■ WORK TO COMPLETE ■
Your answer must consist solely of the lines from the start of the entries below through the line with "exact State.logsOnly_trans (State.logsOnly_trans", unchanged.

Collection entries
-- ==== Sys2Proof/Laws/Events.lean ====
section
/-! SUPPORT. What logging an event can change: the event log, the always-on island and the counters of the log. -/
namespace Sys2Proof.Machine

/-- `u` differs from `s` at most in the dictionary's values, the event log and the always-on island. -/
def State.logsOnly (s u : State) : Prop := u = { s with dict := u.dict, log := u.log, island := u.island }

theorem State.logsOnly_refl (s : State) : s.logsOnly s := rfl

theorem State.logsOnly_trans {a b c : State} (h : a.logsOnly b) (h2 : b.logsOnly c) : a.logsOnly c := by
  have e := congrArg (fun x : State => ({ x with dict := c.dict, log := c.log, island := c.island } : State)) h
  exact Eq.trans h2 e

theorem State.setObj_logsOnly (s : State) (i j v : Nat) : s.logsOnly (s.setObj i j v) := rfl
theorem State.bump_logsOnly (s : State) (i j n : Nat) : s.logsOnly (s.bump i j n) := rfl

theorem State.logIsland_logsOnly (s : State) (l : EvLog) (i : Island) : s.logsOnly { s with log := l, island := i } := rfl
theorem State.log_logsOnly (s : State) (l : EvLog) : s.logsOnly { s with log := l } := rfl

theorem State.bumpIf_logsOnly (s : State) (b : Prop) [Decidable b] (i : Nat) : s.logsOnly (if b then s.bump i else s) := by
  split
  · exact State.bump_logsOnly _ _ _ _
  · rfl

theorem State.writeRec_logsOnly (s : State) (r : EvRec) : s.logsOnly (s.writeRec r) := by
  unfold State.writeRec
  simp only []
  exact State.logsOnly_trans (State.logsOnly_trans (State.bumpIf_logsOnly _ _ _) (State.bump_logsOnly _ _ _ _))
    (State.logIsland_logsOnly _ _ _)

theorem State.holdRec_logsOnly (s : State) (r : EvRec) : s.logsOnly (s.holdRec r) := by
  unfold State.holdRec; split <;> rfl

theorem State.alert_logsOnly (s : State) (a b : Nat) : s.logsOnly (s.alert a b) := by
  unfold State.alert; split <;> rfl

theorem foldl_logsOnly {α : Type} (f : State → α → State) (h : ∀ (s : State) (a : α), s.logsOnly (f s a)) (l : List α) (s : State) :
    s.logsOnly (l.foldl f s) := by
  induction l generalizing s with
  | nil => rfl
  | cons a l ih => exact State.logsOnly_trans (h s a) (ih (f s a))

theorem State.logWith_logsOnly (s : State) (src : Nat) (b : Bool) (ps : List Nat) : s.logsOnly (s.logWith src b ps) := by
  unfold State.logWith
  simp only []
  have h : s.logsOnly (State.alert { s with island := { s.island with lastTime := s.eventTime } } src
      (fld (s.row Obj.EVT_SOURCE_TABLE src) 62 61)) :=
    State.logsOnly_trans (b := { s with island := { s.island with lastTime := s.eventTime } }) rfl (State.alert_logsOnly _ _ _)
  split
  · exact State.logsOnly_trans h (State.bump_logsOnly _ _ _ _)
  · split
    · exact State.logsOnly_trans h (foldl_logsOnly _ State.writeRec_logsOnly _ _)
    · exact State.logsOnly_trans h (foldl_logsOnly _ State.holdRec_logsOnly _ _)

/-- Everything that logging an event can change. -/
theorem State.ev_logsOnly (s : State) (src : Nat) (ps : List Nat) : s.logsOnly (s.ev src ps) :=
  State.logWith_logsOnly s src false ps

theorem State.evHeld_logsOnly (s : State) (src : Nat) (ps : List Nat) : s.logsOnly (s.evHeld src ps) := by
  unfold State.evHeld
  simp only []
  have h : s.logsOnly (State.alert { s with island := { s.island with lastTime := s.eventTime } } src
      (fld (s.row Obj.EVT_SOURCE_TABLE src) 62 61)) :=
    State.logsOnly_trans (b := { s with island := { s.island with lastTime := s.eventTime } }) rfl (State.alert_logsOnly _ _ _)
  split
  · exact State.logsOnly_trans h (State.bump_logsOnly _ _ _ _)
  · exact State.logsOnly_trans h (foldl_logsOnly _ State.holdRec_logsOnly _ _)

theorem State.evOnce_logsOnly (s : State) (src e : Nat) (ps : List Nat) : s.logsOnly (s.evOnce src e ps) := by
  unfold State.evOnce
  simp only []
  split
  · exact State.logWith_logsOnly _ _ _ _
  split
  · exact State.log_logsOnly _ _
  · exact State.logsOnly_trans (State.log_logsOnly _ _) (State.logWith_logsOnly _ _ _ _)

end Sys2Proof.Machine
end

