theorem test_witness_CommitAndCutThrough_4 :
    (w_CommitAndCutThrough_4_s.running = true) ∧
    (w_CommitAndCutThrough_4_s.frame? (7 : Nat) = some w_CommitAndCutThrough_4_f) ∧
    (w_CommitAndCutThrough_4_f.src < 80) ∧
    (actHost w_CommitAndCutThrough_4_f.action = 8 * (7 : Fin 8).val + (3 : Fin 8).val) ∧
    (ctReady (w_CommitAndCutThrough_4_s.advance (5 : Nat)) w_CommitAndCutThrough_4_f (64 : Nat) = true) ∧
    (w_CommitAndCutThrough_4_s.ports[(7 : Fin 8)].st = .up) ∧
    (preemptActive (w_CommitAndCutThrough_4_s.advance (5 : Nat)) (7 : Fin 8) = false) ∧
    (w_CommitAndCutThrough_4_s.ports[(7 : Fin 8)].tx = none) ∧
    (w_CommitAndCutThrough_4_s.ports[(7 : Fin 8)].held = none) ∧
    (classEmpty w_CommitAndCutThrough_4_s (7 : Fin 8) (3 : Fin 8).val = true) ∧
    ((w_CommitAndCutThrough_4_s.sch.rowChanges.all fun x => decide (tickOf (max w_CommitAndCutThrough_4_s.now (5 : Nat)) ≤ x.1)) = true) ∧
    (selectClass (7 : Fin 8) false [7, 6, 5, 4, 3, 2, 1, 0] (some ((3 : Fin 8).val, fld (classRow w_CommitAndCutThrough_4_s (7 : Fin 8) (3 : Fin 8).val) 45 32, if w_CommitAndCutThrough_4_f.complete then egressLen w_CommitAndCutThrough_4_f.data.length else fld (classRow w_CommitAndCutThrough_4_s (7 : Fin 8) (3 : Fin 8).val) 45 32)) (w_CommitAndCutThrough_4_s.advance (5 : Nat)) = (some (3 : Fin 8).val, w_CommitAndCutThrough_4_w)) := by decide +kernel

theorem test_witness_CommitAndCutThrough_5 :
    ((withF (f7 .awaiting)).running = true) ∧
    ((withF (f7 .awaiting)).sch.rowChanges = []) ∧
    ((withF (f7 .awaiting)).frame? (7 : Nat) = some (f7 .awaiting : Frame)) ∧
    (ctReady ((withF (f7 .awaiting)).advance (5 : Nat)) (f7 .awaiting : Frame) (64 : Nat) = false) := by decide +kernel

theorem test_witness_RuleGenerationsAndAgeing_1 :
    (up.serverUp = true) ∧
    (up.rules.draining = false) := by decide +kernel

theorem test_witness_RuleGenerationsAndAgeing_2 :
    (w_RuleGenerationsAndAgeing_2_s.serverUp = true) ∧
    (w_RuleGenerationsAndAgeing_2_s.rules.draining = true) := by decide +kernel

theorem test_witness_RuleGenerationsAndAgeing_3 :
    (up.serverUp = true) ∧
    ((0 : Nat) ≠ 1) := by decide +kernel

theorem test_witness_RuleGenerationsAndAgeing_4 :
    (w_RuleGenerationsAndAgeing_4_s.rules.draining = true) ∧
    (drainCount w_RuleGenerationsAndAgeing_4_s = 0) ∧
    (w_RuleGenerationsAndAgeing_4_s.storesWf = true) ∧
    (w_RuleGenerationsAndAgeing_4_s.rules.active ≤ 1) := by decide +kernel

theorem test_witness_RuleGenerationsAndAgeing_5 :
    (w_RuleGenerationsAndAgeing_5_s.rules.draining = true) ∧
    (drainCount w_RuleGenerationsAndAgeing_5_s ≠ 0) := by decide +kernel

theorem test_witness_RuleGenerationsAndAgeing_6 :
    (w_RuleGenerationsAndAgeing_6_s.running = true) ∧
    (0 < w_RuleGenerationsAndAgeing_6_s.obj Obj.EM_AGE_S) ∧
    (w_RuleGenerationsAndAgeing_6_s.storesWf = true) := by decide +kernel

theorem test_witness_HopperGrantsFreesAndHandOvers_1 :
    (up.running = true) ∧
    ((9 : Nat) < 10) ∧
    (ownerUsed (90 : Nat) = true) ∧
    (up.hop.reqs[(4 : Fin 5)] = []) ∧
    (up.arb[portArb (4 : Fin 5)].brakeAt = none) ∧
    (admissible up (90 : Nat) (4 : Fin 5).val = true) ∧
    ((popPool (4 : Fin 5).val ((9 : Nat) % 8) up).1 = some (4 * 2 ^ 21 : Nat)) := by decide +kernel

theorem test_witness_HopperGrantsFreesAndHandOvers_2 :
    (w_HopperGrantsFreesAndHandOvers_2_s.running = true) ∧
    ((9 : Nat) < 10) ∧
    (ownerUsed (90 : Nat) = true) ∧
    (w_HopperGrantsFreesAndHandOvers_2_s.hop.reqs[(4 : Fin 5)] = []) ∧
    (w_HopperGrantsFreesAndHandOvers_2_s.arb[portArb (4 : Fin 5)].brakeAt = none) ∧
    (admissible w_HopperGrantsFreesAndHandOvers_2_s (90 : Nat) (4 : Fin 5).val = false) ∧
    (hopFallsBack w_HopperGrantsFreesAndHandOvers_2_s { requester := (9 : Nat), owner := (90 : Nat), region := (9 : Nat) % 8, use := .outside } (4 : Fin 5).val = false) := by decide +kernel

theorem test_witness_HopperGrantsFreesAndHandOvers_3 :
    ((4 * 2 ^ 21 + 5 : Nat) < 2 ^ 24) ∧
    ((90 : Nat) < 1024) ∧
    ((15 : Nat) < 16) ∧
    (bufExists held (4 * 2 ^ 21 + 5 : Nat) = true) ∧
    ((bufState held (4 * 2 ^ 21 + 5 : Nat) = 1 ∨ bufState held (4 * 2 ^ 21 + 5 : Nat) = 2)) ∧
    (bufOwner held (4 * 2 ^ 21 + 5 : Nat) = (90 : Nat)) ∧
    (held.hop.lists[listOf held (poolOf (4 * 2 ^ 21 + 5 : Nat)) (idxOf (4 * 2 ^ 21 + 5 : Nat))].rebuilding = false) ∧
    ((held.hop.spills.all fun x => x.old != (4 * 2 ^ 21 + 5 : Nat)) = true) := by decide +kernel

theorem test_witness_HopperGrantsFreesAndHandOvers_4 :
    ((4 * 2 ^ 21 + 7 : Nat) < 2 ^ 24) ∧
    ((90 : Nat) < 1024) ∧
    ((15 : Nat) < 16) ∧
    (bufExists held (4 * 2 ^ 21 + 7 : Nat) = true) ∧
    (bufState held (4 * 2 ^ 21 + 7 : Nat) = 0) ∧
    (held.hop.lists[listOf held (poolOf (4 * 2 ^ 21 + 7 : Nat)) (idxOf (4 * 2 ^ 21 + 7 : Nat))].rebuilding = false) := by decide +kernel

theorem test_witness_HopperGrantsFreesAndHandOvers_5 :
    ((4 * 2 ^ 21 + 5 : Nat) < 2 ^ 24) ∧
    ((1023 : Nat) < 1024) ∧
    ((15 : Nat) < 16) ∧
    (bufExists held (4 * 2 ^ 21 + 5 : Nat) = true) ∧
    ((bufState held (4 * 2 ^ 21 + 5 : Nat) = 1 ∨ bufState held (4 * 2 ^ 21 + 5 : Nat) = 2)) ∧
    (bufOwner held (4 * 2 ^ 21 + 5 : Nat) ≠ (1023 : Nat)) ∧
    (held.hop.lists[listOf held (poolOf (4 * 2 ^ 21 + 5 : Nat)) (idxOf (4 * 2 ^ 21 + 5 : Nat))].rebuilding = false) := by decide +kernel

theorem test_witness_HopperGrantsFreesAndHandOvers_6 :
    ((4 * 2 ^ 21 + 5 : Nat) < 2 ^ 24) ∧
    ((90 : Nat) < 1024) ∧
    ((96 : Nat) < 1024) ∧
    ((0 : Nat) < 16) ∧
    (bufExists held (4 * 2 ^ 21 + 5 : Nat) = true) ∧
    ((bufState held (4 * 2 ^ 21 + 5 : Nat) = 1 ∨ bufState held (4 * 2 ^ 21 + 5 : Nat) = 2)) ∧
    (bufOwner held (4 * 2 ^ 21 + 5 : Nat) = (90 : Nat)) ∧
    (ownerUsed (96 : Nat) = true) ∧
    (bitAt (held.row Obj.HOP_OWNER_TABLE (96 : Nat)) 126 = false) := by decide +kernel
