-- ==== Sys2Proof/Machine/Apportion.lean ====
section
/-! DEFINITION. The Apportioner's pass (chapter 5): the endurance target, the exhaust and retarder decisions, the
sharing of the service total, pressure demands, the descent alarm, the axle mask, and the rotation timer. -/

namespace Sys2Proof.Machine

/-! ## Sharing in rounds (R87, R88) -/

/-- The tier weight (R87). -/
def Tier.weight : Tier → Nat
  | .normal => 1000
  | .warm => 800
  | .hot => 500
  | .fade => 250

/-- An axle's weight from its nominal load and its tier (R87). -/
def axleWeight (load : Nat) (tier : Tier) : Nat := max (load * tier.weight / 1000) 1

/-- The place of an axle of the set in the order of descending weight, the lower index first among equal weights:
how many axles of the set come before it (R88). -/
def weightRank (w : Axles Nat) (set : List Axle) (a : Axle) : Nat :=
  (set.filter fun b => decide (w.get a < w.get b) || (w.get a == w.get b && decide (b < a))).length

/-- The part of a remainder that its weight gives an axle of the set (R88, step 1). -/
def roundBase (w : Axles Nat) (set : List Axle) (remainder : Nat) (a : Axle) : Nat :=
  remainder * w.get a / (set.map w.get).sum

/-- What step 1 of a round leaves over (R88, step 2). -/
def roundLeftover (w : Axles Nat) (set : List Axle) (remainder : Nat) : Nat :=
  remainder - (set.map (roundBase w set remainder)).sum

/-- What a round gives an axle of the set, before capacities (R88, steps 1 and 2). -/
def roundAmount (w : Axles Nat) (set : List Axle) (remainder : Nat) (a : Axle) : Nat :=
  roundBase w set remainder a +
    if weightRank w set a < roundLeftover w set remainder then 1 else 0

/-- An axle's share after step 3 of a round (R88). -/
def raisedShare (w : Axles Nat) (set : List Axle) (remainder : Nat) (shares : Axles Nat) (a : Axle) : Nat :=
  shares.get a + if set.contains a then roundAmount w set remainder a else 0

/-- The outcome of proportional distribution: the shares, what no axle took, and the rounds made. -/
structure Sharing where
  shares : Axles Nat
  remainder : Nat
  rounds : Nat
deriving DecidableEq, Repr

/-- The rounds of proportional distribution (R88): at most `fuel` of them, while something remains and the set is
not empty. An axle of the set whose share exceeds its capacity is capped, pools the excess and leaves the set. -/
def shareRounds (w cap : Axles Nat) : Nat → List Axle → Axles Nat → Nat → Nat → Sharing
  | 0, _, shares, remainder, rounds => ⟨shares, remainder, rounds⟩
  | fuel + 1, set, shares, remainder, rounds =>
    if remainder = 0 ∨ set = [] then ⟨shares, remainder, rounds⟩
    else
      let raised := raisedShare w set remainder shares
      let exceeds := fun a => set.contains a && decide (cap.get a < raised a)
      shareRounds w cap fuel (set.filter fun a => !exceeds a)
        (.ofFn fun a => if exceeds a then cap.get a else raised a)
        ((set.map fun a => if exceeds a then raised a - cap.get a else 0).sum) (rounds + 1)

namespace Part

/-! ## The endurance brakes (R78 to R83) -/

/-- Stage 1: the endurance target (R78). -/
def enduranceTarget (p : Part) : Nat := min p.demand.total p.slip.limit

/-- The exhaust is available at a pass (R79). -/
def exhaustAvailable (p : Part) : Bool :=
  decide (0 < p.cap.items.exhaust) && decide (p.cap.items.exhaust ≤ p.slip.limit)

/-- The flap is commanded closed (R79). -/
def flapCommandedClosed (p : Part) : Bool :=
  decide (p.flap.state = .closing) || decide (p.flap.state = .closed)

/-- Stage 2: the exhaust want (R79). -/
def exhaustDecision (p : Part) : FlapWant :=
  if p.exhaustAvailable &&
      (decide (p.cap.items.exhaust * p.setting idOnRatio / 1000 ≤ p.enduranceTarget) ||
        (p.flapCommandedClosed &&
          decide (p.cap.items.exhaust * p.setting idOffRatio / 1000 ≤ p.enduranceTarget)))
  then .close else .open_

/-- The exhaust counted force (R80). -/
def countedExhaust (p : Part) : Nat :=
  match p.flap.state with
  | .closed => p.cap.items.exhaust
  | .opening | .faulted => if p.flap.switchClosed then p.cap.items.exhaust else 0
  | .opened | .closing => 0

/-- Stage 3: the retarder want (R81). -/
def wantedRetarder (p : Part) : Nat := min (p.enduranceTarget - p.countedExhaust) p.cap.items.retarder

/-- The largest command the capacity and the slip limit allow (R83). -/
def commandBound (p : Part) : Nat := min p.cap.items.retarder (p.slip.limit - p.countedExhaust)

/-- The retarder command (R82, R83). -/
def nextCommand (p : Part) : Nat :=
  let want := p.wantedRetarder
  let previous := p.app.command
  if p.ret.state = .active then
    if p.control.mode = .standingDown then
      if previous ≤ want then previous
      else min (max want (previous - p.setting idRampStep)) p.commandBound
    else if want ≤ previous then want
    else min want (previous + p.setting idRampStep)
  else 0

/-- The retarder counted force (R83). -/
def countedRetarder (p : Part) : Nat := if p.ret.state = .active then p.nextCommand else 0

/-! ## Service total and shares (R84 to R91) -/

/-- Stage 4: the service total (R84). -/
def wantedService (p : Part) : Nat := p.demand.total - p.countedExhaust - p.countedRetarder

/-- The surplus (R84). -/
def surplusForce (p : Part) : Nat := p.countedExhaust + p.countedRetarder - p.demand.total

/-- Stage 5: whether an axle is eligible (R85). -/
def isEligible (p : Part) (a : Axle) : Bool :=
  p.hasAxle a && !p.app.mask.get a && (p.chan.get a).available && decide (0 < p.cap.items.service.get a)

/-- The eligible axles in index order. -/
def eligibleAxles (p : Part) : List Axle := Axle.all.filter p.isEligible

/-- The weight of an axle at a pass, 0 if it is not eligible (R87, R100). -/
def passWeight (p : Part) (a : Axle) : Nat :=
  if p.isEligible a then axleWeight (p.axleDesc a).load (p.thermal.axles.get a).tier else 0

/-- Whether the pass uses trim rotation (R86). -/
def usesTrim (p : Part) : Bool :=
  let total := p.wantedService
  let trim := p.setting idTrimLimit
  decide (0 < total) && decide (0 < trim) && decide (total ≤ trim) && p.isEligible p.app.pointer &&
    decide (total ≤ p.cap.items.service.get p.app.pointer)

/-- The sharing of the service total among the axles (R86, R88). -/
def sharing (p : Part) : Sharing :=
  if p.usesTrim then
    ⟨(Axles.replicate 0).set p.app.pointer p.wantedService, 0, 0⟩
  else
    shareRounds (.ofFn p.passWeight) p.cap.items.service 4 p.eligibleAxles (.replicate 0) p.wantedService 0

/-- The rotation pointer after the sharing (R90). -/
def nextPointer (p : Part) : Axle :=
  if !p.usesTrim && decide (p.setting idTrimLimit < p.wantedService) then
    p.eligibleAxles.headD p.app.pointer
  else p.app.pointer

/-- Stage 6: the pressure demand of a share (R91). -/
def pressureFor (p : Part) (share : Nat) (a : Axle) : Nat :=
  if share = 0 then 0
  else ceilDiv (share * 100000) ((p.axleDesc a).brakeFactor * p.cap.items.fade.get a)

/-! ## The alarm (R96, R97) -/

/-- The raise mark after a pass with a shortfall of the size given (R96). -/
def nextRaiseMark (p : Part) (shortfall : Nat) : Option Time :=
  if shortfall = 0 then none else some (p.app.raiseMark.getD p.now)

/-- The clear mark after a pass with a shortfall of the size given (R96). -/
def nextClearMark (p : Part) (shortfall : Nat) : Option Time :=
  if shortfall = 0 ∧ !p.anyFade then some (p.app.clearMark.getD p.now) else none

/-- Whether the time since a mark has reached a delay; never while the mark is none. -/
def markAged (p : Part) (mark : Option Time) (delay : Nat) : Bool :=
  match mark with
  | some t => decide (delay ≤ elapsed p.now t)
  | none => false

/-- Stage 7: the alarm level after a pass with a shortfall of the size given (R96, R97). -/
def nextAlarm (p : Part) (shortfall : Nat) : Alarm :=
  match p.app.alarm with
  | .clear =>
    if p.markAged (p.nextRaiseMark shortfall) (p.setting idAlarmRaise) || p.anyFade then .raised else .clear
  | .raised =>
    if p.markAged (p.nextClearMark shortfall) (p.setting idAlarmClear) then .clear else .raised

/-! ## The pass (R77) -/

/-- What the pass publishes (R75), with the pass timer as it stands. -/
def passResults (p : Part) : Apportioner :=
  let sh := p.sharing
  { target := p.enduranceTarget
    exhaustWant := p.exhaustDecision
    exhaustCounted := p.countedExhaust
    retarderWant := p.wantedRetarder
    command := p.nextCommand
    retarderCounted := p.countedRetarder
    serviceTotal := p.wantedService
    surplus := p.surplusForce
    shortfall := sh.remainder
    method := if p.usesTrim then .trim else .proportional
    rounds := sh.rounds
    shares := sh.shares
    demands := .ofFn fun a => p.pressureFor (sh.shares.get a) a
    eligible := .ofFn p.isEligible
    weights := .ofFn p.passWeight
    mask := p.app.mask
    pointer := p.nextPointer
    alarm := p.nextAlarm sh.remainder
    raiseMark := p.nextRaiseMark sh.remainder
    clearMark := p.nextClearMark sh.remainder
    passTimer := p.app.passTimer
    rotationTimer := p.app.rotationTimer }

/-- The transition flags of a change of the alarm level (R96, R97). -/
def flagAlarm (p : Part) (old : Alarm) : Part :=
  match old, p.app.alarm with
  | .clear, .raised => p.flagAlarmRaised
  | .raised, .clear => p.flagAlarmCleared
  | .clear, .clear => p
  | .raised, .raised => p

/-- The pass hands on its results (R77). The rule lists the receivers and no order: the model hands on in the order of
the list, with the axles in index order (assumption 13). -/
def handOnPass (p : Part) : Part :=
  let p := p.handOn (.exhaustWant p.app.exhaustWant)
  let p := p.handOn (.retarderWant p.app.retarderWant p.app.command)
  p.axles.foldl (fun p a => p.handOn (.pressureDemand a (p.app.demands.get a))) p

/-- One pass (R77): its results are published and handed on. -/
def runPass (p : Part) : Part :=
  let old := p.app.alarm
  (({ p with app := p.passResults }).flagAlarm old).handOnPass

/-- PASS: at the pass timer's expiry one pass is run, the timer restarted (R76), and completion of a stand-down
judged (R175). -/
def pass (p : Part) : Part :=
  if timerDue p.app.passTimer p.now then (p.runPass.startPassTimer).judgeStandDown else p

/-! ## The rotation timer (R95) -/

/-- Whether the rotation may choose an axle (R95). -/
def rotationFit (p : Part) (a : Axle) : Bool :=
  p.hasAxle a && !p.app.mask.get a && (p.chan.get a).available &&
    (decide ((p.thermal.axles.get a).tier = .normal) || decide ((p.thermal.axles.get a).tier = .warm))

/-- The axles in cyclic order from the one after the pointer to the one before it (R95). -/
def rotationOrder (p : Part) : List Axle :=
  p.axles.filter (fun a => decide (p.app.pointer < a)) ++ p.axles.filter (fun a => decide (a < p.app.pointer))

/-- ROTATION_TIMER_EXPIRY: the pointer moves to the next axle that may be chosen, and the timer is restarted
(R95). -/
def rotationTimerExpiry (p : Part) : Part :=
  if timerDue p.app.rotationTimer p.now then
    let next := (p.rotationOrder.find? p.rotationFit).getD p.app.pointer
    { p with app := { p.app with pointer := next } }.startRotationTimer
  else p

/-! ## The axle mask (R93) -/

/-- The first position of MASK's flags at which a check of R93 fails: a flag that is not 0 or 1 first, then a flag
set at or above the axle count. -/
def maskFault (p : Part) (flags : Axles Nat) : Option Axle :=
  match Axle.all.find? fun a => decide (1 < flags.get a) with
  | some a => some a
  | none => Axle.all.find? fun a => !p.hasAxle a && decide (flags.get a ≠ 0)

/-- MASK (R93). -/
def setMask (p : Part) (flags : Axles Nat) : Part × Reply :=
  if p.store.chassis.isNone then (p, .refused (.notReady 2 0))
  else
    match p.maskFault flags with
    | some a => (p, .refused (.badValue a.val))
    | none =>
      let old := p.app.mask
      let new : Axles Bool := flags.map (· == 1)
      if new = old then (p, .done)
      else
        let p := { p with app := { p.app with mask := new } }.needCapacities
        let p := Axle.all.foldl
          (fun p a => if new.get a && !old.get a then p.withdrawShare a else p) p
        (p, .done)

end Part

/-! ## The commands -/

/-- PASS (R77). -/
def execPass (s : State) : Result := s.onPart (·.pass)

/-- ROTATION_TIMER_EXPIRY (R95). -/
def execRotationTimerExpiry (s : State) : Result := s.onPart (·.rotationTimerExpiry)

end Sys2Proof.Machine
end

■ PROBLEM SOLUTION ■
-- ==== Sys2Proof/Laws/Events.lean ====
section
/-! SUPPORT. What logging an event can change: the event log, the always-on island and the counters of the log. -/
namespace Sys2Proof.Machine

/-- `u` differs from `s` at most in the dictionary's values, the event log and the always-on island. -/
def State.logsOnly (s u : State) : Prop := u = { s with dict := u.dict, log := u.log, island := u.island }

theorem State.logsOnly_refl (s : State) : s.logsOnly s := rfl

theorem State.logsOnly_trans {a b c : State} (h : a.logsOnly b) (h2 : b.logsOnly c) : a.logsOnly c := by
  have e := congrArg (fun x : State => ({ x with dict := c.dict, log := c.log, island := c.island } : State)) h
  exact Eq.trans h2 e

theorem State.setObj_logsOnly (s : State) (i j v : Nat) : s.logsOnly (s.setObj i j v) := rfl
theorem State.bump_logsOnly (s : State) (i j n : Nat) : s.logsOnly (s.bump i j n) := rfl

theorem State.logIsland_logsOnly (s : State) (l : EvLog) (i : Island) : s.logsOnly { s with log := l, island := i } := rfl
theorem State.log_logsOnly (s : State) (l : EvLog) : s.logsOnly { s with log := l } := rfl

theorem State.bumpIf_logsOnly (s : State) (b : Prop) [Decidable b] (i : Nat) : s.logsOnly (if b then s.bump i else s) := by
  split
  · exact State.bump_logsOnly _ _ _ _
  · rfl

theorem State.writeRec_logsOnly (s : State) (r : EvRec) : s.logsOnly (s.writeRec r) := by
  unfold State.writeRec
  simp only []
  exact State.logsOnly_trans (State.logsOnly_trans (State.bumpIf_logsOnly _ _ _) (State.bump_logsOnly _ _ _ _))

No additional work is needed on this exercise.